[Opening TASK MATERIAL section]

/-- Apply an amount to a cell, or refuse it (R216). The model's choice: a cell that cannot be reached for any cause of its page, an
unusable key, a malformed or poisoned table entry or a device register among them, counts as one that is not mapped (log 95). -/
def applyCell (s : State) (part domid link c : Nat) (d : Domain) (amount : Int) : State × Nat :=
  let va := d.base + 4 * c
  let s := touchWalks s part d.ctx [va]
  match cellLeaf s part d.ctx domid va with
  | .error _ => (s, 3)
  | .ok l =>
    if rangePoisoned s l va 4 then (s, 4)
    else if 2 ^ 31 - 1 < cellValue s l va + amount then (s, 5)
    else
      let t := changeDomain (putCell s part l va (cellValue s l va + amount)) part domid
        (fun d => { d with interior := d.interior + amount })
      (noteApplied (countAccess t part d.ctx va 2 2) part domid link amount, 0)

/-- Apply an arriving record, or give the reason of its refusal (R216): 1 LINK, 2 RANGE, 3 UNMAPPED, 4 POISON, 5 OVERFLOW. -/
def applyRecord (s : State) (part device domid peerDom dest : Nat) (amount : Int) : State × Nat :=
  match findDomain s part peerDom with
  | none => (s, 1)
  | some d =>
    match linkNaming d device domid with
    | none => (s, 1)
    | some link =>
      if isAccount dest then
        if field dest 4 23 ≠ 0 ∨ d.bal.length ≤ field dest 0 4 then (s, 2)
        else applyAccount s part peerDom link (field dest 0 4) d amount
      else if d.ncell ≤ field dest 0 27 then (s, 2)
      else applyCell s part peerDom link (field dest 0 27) d amount

/-- XFER_RECORD_APPLY (R216): the record at the head of a path is applied or refused, and answered. -/
def execXferRecordApply (path : PathKey) (s : State) : Result :=
  match nextPayload s path with
  | some (.record device domid link peerDom source dest amount wave) =>
    let r := applyRecord (tookNext s path) path.part device domid peerDom dest amount
    .next (answerOn r.1 path
      (if r.2 = 0 then .recordAck domid link amount wave else .recordRefusal domid link source dest amount r.2 wave))
  | _ => .next s

/-- XFER_RECORD_ACK (R217): ACKED of the link rises. -/
def execXferRecordAck (path : PathKey) (s : State) : Result :=
  match nextPayload s path with
  | some (.recordAck domid link amount wave) =>
    let t := changeLink (tookNext s path) path.part domid link (fun l => { l with acked := l.acked + amount })
    .next (countUnanswered t wave (· - 1))
  | _ => .next s

/-- XFER_RECORD_REFUSAL (R217): the amount is refunded, and the refusal is pending for its wave. -/
def execXferRecordRefusal (path : PathKey) (s : State) : Result :=
  match nextPayload s path with
  | some (.recordRefusal domid link source dest amount reason wave) =>
    let t := refuseRecord (tookNext s path) path.part domid link source dest amount reason wave
    .next (countUnanswered t wave (· - 1))
  | _ => .next s

end Sys2Proof.Machine
end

[Closing TASK MATERIAL section]

> **WORK TO COMPLETE**
If a line in the entries above holds "tookNext", include it in the count; report nothing but the resulting number.

> **WRITTEN ANSWER**
3